• _Task goal_
Return, from the data that follows, each line that holds the word "List".
--- Source records ---
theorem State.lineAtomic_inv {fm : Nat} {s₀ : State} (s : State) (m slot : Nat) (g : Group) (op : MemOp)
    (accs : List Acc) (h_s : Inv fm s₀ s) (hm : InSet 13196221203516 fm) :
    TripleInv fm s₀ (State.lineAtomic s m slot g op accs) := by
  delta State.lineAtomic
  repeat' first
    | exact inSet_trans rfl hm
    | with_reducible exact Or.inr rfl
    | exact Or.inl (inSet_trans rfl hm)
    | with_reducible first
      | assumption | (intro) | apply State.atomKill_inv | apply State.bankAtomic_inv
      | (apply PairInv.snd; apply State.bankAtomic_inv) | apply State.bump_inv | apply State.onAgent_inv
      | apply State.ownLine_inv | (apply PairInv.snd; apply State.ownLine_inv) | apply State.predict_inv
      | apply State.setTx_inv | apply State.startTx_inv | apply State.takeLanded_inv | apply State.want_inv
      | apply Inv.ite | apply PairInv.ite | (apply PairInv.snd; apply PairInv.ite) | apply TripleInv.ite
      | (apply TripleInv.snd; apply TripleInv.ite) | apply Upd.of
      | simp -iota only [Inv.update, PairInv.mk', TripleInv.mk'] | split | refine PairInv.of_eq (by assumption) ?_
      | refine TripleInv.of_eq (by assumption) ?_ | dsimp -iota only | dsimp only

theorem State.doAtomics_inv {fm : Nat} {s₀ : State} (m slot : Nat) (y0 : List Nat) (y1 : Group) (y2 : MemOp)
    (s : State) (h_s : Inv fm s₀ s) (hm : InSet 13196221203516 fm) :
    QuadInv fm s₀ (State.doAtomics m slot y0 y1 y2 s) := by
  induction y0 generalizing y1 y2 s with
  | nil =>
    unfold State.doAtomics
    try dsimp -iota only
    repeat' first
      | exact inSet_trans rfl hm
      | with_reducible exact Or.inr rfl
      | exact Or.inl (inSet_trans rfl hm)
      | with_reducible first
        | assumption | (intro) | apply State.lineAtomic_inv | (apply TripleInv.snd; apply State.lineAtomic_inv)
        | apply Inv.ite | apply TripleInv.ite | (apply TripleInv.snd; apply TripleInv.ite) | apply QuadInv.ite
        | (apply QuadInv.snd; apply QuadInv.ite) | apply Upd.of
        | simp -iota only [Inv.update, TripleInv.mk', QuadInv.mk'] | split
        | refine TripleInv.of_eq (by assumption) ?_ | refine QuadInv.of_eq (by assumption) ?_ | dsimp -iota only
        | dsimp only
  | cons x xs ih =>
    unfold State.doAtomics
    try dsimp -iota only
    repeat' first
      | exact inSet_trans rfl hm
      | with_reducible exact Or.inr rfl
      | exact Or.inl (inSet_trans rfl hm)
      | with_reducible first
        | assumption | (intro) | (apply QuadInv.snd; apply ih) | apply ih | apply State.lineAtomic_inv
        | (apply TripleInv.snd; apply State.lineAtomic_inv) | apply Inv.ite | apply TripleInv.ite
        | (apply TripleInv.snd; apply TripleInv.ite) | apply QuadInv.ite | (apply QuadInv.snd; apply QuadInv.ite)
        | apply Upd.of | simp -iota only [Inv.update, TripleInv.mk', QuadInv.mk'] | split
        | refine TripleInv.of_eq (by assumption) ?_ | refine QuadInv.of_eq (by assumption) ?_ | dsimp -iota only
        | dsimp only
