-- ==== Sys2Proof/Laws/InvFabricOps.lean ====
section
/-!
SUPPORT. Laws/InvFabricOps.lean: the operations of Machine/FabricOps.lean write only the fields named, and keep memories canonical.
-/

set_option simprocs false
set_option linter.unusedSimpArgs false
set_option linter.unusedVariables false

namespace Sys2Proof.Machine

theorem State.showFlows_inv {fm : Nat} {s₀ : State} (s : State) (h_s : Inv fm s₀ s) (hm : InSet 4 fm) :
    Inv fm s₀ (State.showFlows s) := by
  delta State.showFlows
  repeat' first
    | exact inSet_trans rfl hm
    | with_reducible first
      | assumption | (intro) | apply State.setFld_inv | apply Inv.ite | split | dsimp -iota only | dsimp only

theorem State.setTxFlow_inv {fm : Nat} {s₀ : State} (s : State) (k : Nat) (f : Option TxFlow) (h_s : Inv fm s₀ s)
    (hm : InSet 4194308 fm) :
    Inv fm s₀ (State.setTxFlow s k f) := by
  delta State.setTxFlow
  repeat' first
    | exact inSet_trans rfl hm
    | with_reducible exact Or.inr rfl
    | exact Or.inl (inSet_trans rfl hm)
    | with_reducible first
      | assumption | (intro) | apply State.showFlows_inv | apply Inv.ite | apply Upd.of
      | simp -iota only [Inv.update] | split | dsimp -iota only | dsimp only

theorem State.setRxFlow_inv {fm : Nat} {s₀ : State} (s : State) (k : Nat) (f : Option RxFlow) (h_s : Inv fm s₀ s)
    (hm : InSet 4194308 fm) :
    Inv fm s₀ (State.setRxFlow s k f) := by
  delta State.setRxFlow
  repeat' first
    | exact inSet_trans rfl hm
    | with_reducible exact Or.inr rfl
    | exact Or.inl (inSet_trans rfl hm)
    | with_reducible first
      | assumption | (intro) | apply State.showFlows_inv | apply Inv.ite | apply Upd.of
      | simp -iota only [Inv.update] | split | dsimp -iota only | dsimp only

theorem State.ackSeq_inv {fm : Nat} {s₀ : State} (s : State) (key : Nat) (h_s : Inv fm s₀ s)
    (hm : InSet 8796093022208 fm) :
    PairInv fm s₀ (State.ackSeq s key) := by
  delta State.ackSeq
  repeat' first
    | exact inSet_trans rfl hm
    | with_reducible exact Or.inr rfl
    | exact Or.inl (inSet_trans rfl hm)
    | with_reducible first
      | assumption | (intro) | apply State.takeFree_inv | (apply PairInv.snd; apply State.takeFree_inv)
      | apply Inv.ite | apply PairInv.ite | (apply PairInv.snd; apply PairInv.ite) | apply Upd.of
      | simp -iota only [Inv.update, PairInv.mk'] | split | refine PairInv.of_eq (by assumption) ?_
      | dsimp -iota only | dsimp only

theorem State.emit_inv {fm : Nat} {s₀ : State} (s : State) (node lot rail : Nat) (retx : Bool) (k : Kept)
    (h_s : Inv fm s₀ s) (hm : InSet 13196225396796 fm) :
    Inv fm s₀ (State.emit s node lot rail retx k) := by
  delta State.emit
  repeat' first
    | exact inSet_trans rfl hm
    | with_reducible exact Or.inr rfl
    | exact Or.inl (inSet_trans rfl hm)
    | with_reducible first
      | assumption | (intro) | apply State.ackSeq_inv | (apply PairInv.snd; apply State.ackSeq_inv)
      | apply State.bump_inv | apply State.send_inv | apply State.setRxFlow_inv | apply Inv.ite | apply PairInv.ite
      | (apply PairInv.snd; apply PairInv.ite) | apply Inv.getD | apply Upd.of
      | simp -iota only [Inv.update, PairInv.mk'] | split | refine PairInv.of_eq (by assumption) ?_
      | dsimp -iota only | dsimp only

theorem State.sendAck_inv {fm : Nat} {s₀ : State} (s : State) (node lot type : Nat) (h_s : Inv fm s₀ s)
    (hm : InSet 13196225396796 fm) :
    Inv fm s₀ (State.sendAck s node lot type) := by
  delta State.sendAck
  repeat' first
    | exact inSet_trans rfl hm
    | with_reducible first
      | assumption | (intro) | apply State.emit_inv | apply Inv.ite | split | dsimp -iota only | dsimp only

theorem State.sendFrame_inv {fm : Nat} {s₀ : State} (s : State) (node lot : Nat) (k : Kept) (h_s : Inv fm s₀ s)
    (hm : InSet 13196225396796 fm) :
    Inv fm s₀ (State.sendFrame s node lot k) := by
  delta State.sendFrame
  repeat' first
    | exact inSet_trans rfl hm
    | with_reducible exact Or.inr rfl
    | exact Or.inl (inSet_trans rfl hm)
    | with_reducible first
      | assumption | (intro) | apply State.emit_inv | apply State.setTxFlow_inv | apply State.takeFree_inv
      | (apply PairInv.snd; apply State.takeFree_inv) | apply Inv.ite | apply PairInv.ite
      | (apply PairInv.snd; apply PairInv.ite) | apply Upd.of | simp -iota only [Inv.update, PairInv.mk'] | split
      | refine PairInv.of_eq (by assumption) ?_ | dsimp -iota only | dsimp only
---
• _Response to this task_
    (accs : List Acc) (h_s : Inv fm s₀ s) (hm : InSet 13196221203516 fm) :
theorem State.doAtomics_inv {fm : Nat} {s₀ : State} (m slot : Nat) (y0 : List Nat) (y1 : Group) (y2 : MemOp)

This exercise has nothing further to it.